[Saved entries]
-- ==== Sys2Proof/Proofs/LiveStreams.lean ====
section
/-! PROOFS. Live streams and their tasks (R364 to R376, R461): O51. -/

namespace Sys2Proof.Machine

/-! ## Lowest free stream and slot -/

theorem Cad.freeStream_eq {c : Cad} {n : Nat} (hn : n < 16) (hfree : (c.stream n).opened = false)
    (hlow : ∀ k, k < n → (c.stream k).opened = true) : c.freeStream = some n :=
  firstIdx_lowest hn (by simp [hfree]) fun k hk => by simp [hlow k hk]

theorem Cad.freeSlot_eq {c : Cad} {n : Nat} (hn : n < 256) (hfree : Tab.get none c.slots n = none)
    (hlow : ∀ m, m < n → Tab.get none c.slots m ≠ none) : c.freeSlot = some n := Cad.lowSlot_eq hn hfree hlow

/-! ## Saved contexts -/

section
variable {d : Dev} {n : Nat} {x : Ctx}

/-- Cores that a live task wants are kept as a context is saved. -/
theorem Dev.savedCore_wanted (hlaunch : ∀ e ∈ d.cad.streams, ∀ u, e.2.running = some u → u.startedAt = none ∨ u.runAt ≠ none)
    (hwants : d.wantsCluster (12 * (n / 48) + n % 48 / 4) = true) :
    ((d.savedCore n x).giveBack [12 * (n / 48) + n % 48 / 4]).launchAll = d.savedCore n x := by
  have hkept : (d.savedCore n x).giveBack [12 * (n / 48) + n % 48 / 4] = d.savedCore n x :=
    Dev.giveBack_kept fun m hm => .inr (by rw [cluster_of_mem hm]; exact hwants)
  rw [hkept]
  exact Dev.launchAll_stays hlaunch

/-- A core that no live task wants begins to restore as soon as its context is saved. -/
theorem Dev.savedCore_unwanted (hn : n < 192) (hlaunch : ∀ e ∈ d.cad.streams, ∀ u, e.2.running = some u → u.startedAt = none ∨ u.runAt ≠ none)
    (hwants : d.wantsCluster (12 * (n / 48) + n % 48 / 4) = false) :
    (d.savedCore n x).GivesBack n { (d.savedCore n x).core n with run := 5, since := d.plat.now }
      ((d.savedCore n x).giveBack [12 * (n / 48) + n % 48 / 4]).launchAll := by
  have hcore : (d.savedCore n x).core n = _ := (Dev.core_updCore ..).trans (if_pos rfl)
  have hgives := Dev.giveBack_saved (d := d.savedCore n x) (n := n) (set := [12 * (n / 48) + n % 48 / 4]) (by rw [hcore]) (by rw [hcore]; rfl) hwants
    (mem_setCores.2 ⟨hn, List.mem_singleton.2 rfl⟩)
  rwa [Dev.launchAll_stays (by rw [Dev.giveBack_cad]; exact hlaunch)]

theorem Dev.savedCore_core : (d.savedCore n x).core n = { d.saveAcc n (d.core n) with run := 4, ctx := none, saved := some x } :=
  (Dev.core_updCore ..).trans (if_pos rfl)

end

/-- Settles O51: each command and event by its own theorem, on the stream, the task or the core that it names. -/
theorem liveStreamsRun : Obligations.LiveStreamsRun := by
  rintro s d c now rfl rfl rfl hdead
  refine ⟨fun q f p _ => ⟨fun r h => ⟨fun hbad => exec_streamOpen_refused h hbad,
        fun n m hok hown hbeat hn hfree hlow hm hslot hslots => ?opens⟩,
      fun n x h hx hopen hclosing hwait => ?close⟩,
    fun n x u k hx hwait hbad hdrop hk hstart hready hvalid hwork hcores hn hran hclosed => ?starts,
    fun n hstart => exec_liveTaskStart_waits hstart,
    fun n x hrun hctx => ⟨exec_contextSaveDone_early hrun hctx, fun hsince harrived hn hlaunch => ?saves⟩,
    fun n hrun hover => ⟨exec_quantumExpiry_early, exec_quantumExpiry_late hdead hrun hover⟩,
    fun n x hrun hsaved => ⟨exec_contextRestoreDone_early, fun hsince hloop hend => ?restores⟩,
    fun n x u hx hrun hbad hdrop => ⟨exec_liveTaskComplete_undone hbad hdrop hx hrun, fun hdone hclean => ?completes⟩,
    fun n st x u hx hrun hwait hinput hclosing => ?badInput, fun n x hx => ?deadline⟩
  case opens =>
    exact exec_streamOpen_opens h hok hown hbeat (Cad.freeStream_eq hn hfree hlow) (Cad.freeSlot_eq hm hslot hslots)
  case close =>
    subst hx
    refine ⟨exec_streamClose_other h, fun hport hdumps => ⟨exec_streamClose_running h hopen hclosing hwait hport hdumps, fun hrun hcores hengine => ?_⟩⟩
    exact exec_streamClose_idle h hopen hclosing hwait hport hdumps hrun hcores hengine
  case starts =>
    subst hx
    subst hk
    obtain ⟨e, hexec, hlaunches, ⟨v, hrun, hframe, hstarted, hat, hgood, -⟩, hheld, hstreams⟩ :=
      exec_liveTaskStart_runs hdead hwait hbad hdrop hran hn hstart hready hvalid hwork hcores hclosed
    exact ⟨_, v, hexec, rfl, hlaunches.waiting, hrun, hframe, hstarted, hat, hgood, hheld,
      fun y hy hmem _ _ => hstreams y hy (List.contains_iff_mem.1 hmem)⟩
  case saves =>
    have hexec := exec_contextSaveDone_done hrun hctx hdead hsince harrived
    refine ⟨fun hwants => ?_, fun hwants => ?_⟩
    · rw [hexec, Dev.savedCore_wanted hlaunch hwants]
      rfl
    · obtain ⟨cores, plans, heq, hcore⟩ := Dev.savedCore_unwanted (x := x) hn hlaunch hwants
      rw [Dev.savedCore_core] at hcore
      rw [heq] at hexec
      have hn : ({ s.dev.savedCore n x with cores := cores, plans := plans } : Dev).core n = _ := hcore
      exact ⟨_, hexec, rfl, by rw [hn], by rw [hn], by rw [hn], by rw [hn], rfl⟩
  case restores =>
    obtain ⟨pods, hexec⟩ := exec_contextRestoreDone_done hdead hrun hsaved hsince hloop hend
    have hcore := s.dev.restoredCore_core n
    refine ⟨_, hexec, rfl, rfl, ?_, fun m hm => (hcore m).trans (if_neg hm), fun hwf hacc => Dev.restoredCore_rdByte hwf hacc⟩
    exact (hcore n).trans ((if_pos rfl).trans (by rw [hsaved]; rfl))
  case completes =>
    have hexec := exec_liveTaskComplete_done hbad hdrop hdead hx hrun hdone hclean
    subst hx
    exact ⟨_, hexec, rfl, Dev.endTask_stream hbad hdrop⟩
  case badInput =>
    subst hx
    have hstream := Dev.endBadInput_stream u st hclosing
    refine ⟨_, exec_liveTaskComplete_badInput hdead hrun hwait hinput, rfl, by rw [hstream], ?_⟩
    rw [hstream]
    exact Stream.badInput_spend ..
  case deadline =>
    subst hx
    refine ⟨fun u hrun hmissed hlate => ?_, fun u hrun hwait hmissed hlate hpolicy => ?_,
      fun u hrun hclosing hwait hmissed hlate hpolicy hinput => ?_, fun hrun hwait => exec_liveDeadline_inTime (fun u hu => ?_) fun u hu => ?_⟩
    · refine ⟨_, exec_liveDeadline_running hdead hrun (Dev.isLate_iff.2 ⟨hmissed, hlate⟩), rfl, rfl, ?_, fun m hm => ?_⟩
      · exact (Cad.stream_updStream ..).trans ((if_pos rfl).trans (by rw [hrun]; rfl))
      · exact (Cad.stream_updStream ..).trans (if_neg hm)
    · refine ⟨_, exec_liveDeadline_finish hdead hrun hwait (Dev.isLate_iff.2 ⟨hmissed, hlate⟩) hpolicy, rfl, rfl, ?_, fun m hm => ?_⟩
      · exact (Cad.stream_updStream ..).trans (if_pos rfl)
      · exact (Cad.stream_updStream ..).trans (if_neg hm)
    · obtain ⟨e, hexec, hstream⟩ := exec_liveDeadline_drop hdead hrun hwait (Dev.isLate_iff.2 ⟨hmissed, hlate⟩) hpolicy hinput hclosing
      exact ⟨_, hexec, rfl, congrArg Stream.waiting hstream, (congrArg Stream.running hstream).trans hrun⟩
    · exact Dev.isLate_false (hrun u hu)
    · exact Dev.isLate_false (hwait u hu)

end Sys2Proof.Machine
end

TASK DIRECTIONS: The number alone is the answer: work out how many lines in the data contain "hctx".

REPLY TO THE TASK: 2